- _What is needed_: Please repeat the lines below exactly. Begin with the line containing "( let size := if" and go on through the line containing "let speed := if".

(Dataset entries)
/-- The rows that command a unit by one register (R34, R152, R153, R166, R167, R169, R276 to R279, R284, R292, R294, R328, R342, R365, R401, R408, R409, R428, R434,
R435, R438, R439, R477, R510, R530). The register of an RWL row changes in LOAD alone; a loading command outside its modes ends REFUSED with
reason MODE. -/
def Obligations.ControlRows : Prop :=
  ∀ (s : State) (v : Word) (p : Fin 64) (c : Fin 8) (r : Fin 16) (m : Bool) (services : BitVec 3), s.mode ≠ .keep →
    let load := s.mode = .load
    let run := s.mode = .run
    let word (n : Nat) : Word := BitVec.ofNat 32 n
    (∀ n, v.toNat % 64 = n → (s.pool n).valid = true → s.mayAlloc n .host = true → Gives (.bpmHalloc v) s fun u =>
      u.reg Reg.BPM_HALLOC = word (2 ^ 31 + (s.pool n).lowestFree) ∧
      (u.pool n).held = (s.pool n).held ++ [((s.pool n).lowestFree, .host)] ∧ (u.pool n).turn = 2049 ∧
      (∀ k, k ≠ n → u.pool k = s.pool k) ∧ u.dram = s.dram ∧ u.tbl = s.tbl) ∧
    (∀ n, v.toNat % 64 = n → (s.pool n).valid = false ∨ s.mayAlloc n .host = false → Gives (.bpmHalloc v) s fun u =>
      (u = { s with regs := u.regs }) ∧ u.reg Reg.BPM_HALLOC = 0xC0000000 ∧
      u.reg (Reg.BPM_EMPTY n) = satFld (s.reg (Reg.BPM_EMPTY n)) 31 0 1 ∧
      ∀ o, o ≠ Reg.BPM_HALLOC → o ≠ Reg.BPM_EMPTY n → u.reg o = s.reg o) ∧
    (∀ n i, fld v 29 24 = n → fld v 22 0 = i →
      let failed (u : State) (st : Word) : Prop := u.reg Reg.BPM_HSTATUS = st ∧ u.sw = s.sw ∧ CoresKept { s with mem := u.mem, host := u.host } u ∧
        u.reg Reg.BPM_FAILCNT = satFld (s.reg Reg.BPM_FAILCNT) 31 0 1 ∧
        (s.ras.length < 64 → ∃ e : RasRec, (u.ras = s.ras ++ [e]) ∧ e.severity = 1 ∧ e.tick = s.tick32)
      (i < s.poolCount n → (s.pool n).held.any (fun e => decide (e.1 = i)) = true → Gives (.bpmHfree v) s fun u =>
        u.reg Reg.BPM_HSTATUS = 0 ∧ (u.pool n).held = (s.pool n).held.filter (fun e => decide (e.1 ≠ i)) ∧
        ∀ k, k ≠ n → u.pool k = s.pool k) ∧
      (i < s.poolCount n → (s.pool n).held.any (fun e => decide (e.1 = i)) = false → Gives (.bpmHfree v) s fun u => failed u 3) ∧
      (s.poolCount n ≤ i → Gives (.bpmHfree v) s fun u => failed u 1)) ∧
    ( let k := v &&& 0x7E00001F
      let off := Reg.BPM_CFG p.val
      let ok := (s.setReg off k).poolCheck p.val
      (load → ok = true → Gives (.bpmCfgValid p v) s fun u => (u.pool p.val).valid = true ∧ (u.pool p.val).held = [] ∧
        u.reg off = setFld k 31 24 (fld k 31 24 ||| (if 4096 < s.poolCount p.val then 0x81 else 0x80)) ∧
        u.regB (Reg.BPM_STAT p.val) 31 = false ∧ ∀ j, j ≠ p.val → u.pool j = s.pool j) ∧
      (load → ok = false → Gives (.bpmCfgValid p v) s fun u => (u.pool p.val).valid = false ∧ (u.pool p.val).held = [] ∧
        (u.pool p.val).level = 0 ∧ u.reg off = k ∧ u.regB (Reg.BPM_STAT p.val) 31 = true ∧ ∀ j, j ≠ p.val → u.pool j = s.pool j) ∧
      (¬ load → Gives (.bpmCfgValid p v) s fun u => Violated s u 2 (word off) (setFld v 31 31 1))) ∧
    ( let t := s.tk.number.toNat / 2 ^ 32 * 2 ^ 32 + (s.reg (Reg.EGR_GCL_SWAP p.val)).toNat
      let off := Reg.EGR_GCL_SWSTAT p.val
      let moved (u : State) (a : Option (BitVec 48)) (st : Nat) : Prop :=
        OnlyReg { s with sw := u.sw } u off (setFld (s.reg off) 6 4 st) ∧ OnlyPort s u p.val { s.port p.val with armed := a }
      (s.tk.number.toNat + 2 ≤ t → t % (s.regF (Reg.EGR_GCL_CTRL p.val) 7 4 + 1) = 0 →
        Gives (.gateArm p) s fun u => moved u (some (BitVec.ofNat 48 t)) 1) ∧
      (s.tk.number.toNat + 2 ≤ t → t % (s.regF (Reg.EGR_GCL_CTRL p.val) 7 4 + 1) ≠ 0 → Gives (.gateArm p) s fun u => moved u none 4) ∧
      (t < s.tk.number.toNat + 2 → Gives (.gateArm p) s fun u => moved u none 3) ∧
      ((s.port p.val).armed.isSome = true → Gives (.gateCancel p) s fun u => moved u none 5) ∧
      ((s.port p.val).armed = none → exec (.gateCancel p) s = .next s)) ∧
    ( let off := Reg.PORT_CFG p.val
      let w := v &&& 0xFFFF3E0F
      (load → s.modeFits p.val (v.toNat % 16) = true → Gives (.portCfg p v) s fun u => u.reg off = w ∧
        ((s.port p.val).link = true → (s.regB off 10 ≠ v.getLsbD 10 ∨ s.regB off 11 ≠ v.getLsbD 11) →
          (u.port p.val).pactive = (v.getLsbD 10 && !v.getLsbD 11) ∧ (u.port p.val).vstate = (if v.getLsbD 10 && v.getLsbD 11 then 1 else 0))) ∧
      (load → s.modeFits p.val (v.toNat % 16) = false → Gives (.portCfg p v) s fun u =>
        ∃ x, OnlyReg s x off (setFld (s.reg off) 31 31 0) ∧ Refused x u (word off) v) ∧
      (¬ load → Gives (.portCfg p v) s fun u => Violated s u 2 (word off) v)) ∧
    ( let t := s.tk.number.toNat / 2 ^ 32 * 2 ^ 32 + (s.reg Reg.CTL_GSWAP_TICK).toNat
      let moved (u : State) (a : Option (BitVec 48)) (st : Nat) : Prop :=
        OnlyReg { s with ct.swapAt := a } u Reg.CTL_GSWSTAT (setFld (s.reg Reg.CTL_GSWSTAT) 6 4 st)
      (s.tk.number.toNat + 2 ≤ t → Gives .streamGateArm s fun u => moved u (some (BitVec.ofNat 48 t)) 1) ∧
      (t < s.tk.number.toNat + 2 → Gives .streamGateArm s fun u => moved u none 3) ∧
      (s.ct.swapAt.isSome = true → Gives .streamGateCancel s fun u => moved u none 5) ∧
      (s.ct.swapAt = none → exec .streamGateCancel s = .next s)) ∧
    (Gives .ctlAdmit s fun u => (u = { s with regs := u.regs }) ∧
      u.reg Reg.CTL_ADMIT = word ((s.admission.2.getD (0, 0)).1 * 256) ∧ u.reg Reg.CTL_ADMIT_OBJ = word (s.admission.2.getD (0, 0)).2) ∧
    ( let on := setFld (s.reg Reg.SIG_CFG) 31 31 1
      (load → s.regB Reg.SIG_CFG 31 = false → Gives .sigEnable s fun u => u.regB Reg.SIG_CFG 31 = true ∧
        ∀ n, u.sig n = { s.sig n with old := true }) ∧
      (load → s.regB Reg.SIG_CFG 31 = true → 7 ≤ s.regF Reg.SIG_CFG 3 0 → Gives .sigEnable s fun u => (u = { s with regs := u.regs }) ∧
        u.regB Reg.SIG_CFG 31 = true) ∧
      (¬ load → Gives .sigEnable s fun u => Violated s u 2 (word Reg.SIG_CFG) on)) ∧
    ((∀ k < 16, s.svcValid k = false) → Gives .announce s fun u => u = { s with regs := u.regs }) ∧
    ((∀ k, 0 < k → k < 16 → s.svcValid k = false) → s.svcValid 0 = true → Gives .announce s fun u =>
      ∃ (x : State) (q flow pcp : Nat) (tha : List Byte), x.sw = s.sw ∧ x.mem = s.mem ∧ x.out = s.out ∧ tha.length = 6 ∧ pcp < 8 ∧
        ( let tag : List Byte := if s.recF .svc 0 0 3 3 = 1 then [0x81, 0x00] ++ beBytes 2 (pcp * 8192 + s.recF .svc 0 0 15 4) else []
          u = (((x.sendSelf q (arpFrame (List.replicate 6 0xFF) (s.svcMac 0) tag 2 (s.svcMac 0) (s.svcIp4 0) tha (s.svcIp4 0))).1).sendSelf q
            (naFrame [0x33, 0x33, 0, 0, 0, 1] tag (s.svcMac 0) (s.svcIp6 0) [0xFF, 2, 0, 0, 0, 0, 0, 0, 0, 0, 0, 0, 0, 0, 0, 1] (2 ^ 29) flow)).1)) ∧
    ( let shown (u : State) (n : Nat) : Prop := u.reg Reg.MGT_LD_STATUS = word n
      let barred (c : Instr) : Prop := Gives c s fun u => (u = { s with regs := u.regs }) ∧ shown u 0x102
      let s1 := s.setReg Reg.MGT_LD_CMD 1
      let s2 := s.setReg Reg.MGT_LD_CMD 2
      (load ∨ run → ∀ e, s1.checkImage.bad = some e → Gives .check s fun u => shown u (2 + e.1 * 256) ∧
        u.reg Reg.MGT_LD_OFFSET = word e.2 ∧ u.threads = s.threads ∧ u.fronds = s.fronds) ∧
      (load ∨ run → ∀ im, s1.checkImage.bad = none → s1.checkImage.image = some im → Gives .check s fun u => shown u 1 ∧
        u.reg Reg.MGT_LD_OFFSET = 0 ∧ u.threads = s.threads ∧ u.fronds = s.fronds) ∧
      (load ∨ run → ∀ e, s2.checkImage.bad = some e → Gives .checkAndCommit s fun u => shown u (2 + e.1 * 256) ∧
        u.reg Reg.MGT_LD_OFFSET = word e.2 ∧ u.threads = s.threads ∧ u.fronds = s.fronds) ∧
      (∀ im, s2.checkImage.bad = none → s2.checkImage.image = some im →
        (load → Gives .checkAndCommit s fun u => shown u 3 ∧ (∀ f ∈ maskFronds im.fronds, (u.frond f).imgLive = some im ∧
            (u.frond f).staged = false ∧ (u.frond f).armed = false ∧
            ∀ c < 16, ∀ t < 8, (u.thr (mkTid f c t)).role = roleOf (nth ⟨0, 0, false, false, false⟩ im.roles c) t) ∧
          ∀ f < 16, f ∉ maskFronds im.fronds → (u.frond f).imgLive = (s.frond f).imgLive ∧ (u.frond f).imgIdle = (s.frond f).imgIdle) ∧
        (run → Gives .checkAndCommit s fun u => shown u 4 ∧ u.threads = s.threads ∧
          (∀ f ∈ maskFronds im.fronds, (u.frond f = { s.frond f with imgIdle := some im, staged := true })) ∧
          ∀ f, f ∉ maskFronds im.fronds → u.frond f = s.frond f)) ∧
      (¬ load → ¬ run → barred .check ∧ barred .checkAndCommit) ∧
      (¬ run → barred .armSwap ∧ barred .cancelSwap) ∧
      (run → let t := s.reg64 Reg.MGT_SWAP_TICK_LO Reg.MGT_SWAP_TICK_HI % 2 ^ 48
        let some_ := ∃ f < 16, (s.frond f).staged = true
        (some_ → s.tk.number.toNat + 2 ≤ t → Gives .armSwap s fun u => u.swapArm = some (BitVec.ofNat 48 t) ∧ shown u 5 ∧
          u.threads = s.threads ∧ ∀ f < 16, (u.frond f = { s.frond f with armed := (s.frond f).staged })) ∧
        (some_ → t < s.tk.number.toNat + 2 → Gives .armSwap s fun u => u.swapArm = none ∧ shown u 7 ∧ u.threads = s.threads ∧
          ∀ f < 16, (u.frond f = { s.frond f with armed := false })) ∧
        (¬ some_ → Gives .armSwap s fun u => (u = { s with regs := u.regs }) ∧ shown u 2) ∧
        (s.swapArm.isSome = true → Gives .cancelSwap s fun u => u.swapArm = none ∧ shown u 6 ∧ u.threads = s.threads ∧
          ∀ f < 16, (u.frond f = { s.frond f with armed := false })) ∧
        (s.swapArm = none → Gives .cancelSwap s fun u => (u = { s with regs := u.regs }) ∧ shown u 0)) ∧
      (¬ load → barred (.loadResident services)) ∧
      ( let tasks := ∀ k ∈ s.residentCores, ∀ t ∈ coreTids k, (s.thr t).role = .task
        (load → s.residentCores = [] ∨ ¬ tasks → Gives (.loadResident services) s fun u => (u = { s with regs := u.regs }) ∧ shown u 0x802) ∧
        (load → s.residentCores ≠ [] → tasks → Gives (.loadResident services) s fun u => shown u 3 ∧
          (services.getLsbD 0 = true → (∀ f < 16, (s.frond f).services.testBit 0 = false) → u.regB Reg.PTP_CTRL 0 = true) ∧
          (∀ f < 16, (∃ k ∈ s.residentCores, k / 16 = f) → ∀ b < 3, services.getLsbD b = true →
            ∃ g < 16, (u.frond g).services.testBit b = true) ∧
          ∀ k ∈ s.residentCores, ∀ i < 0x4000, u.sram (iramBase (k / 16) (k % 16) (s.core k).bankB + i) = s.byte (0x805000000000 + i)))) ∧
    (c.val < 4 → (s.bulk c.val).queue = [] → (s.bulk c.val).fenced = false → Gives (.blkChAddrHi c v) s fun u =>
      (u.bulk c.val = { s.bulk c.val with armed := true }) ∧ u.reg (Reg.BLK_CH_ADDR_HI c.val) = v &&& 0xFFFF ∧
      u.regF (Reg.BLK_CH_STAT c.val) 30 24 = 0 ∧ ∀ k, k ≠ c.val → u.bulk k = s.bulk k) ∧
    (c.val < 4 → (s.bulk c.val).queue ≠ [] ∨ (s.bulk c.val).fenced = true → Gives (.blkChAddrHi c v) s fun u => u.host = s.host ∧
      u.reg (Reg.BLK_CH_ADDR_HI c.val) = v &&& 0xFFFF ∧ u.regF (Reg.BLK_CH_STAT c.val) 1 0 = 2) ∧
    (4 ≤ c.val → exec (.blkChAddrHi c v) s = .next (s.setReg (Reg.BLK_CH_ADDR_HI c.val) (v &&& 0xFFFF))) ∧
    (Gives (.blkRngRd r v) s fun u => u.reg (Reg.BLK_RNG_RD r.val) = v &&& 0xFFFF) ∧
    ((∀ b < 8, (s.bulk b).queue = []) → (s.ring r.val).held = [] →
      exec (.blkRngRd r v) s = .next (s.setReg (Reg.BLK_RNG_RD r.val) (v &&& 0xFFFF))) ∧
    ( let size := if v.toNat % 32 < 4 ∨ 16 < v.toNat % 32 then s.regF (Reg.BLK_RNG_CFG r.val) 4 0 else v.toNat % 32
      (Gives (.blkRngCfg r v) s fun u => u.reg (Reg.BLK_RNG_CFG r.val) = setFld (v &&& 0xBFE0FF1F) 4 0 size) ∧
      (v.getLsbD 30 = true → Gives (.blkRngCfg r v) s fun u => (u.ring r.val).held = [] ∧
        ((∀ b < 8, (s.bulk b).queue = []) →
          u.reg (Reg.BLK_RNG_LOST r.val) = satFld (s.reg (Reg.BLK_RNG_LOST r.val)) 31 0 (s.ring r.val).held.length))) ∧
    (exec (.mgtHeartbeat v) s = .next { s with host := { s.host with hbTicks := 0, lastHbValue := v }, md.hbWritten := true }) ∧
    ( let en := v.getLsbD 31 = true ∧ s.dc.board.mismatch = false
      let speed := if 3 < fld v 10 8 then s.regF Reg.DRC_CFG 10 8 else fld v 10 8
      (load → en → Gives (.drcCfg v) s fun u => u.reg Reg.DRC_CFG = word (2 ^ 31 + speed * 256) ∧
        (s.regB Reg.DRC_CFG 31 = false ∨ speed ≠ s.regF Reg.DRC_CFG 10 8 → u.dc.training = true ∧ u.dc.ready = false) ∧
        (s.regB Reg.DRC_CFG 31 = true → speed = s.regF Reg.DRC_CFG 10 8 → u.dc.training = s.dc.training ∧ u.dc.ready = s.dc.ready)) ∧
      (load → ¬ en → Gives (.drcCfg v) s fun u => u.dc.training = false ∧ u.dc.ready = false ∧ u.reg Reg.DRC_CFG = word (speed * 256)) ∧
      (load → v.getLsbD 31 = true ∧ s.dc.board.mismatch = true ∨ 3 < fld v 10 8 → Gives (.drcCfg v) s fun u =>
        u.reg Reg.BLK_VIOL_CNT = satFld (s.reg Reg.BLK_VIOL_CNT) 31 0 1) ∧
      (¬ load → Gives (.drcCfg v) s fun u => Violated s u 2 (word Reg.DRC_CFG) v)) ∧
    (Gives (.drcRetire v) s fun u => ∀ k < 8, u.chRetired k = true ↔
      s.chRetired k = true ∨ ∃ j < 8, j / 4 = k / 4 ∧ v.getLsbD j = true ∧ s.chRetired j = false) ∧
    (keepMaskOk (v.toNat % 65536) = true → exec (.drcKeep v) s = .next (s.setReg Reg.DRC_KEEP (v &&& 0xFFFF))) ∧
    (keepMaskOk (v.toNat % 65536) = false → Gives (.drcKeep v) s fun u =>
      OnlyReg s u Reg.DRC_KEEP (setFld (s.reg Reg.DRC_KEEP) 31 31 1)) ∧
    (Gives (.blkMbxDb v m) s fun u => (u = { s with threads := u.threads, regs := u.regs }) ∧
      (u.thr (v.truncate 11) = { s.thr (v.truncate 11) with evpend := (s.thr (v.truncate 11)).evpend ||| 0x4000 }) ∧
      OthersKept s u (v.truncate 11) ∧ (m = false → u.regs = s.regs) ∧
      (m = true → u.regB Reg.CLK_CDC_OVR 0 = true ∧ u.reg Reg.CLK_CDC_OVRCNT = satFld (s.reg Reg.CLK_CDC_OVRCNT) 31 0 1))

- _Answer to this problem_:
    ( let size := if v.toNat % 32 < 4 ∨ 16 < v.toNat % 32 then s.regF (Reg.BLK_RNG_CFG r.val) 4 0 else v.toNat % 32
      (Gives (.blkRngCfg r v) s fun u => u.reg (Reg.BLK_RNG_CFG r.val) = setFld (v &&& 0xBFE0FF1F) 4 0 size) ∧
      (v.getLsbD 30 = true → Gives (.blkRngCfg r v) s fun u => (u.ring r.val).held = [] ∧
        ((∀ b < 8, (s.bulk b).queue = []) →
          u.reg (Reg.BLK_RNG_LOST r.val) = satFld (s.reg (Reg.BLK_RNG_LOST r.val)) 31 0 (s.ring r.val).held.length))) ∧
    (exec (.mgtHeartbeat v) s = .next { s with host := { s.host with hbTicks := 0, lastHbValue := v }, md.hbWritten := true }) ∧
    ( let en := v.getLsbD 31 = true ∧ s.dc.board.mismatch = false
      let speed := if 3 < fld v 10 8 then s.regF Reg.DRC_CFG 10 8 else fld v 10 8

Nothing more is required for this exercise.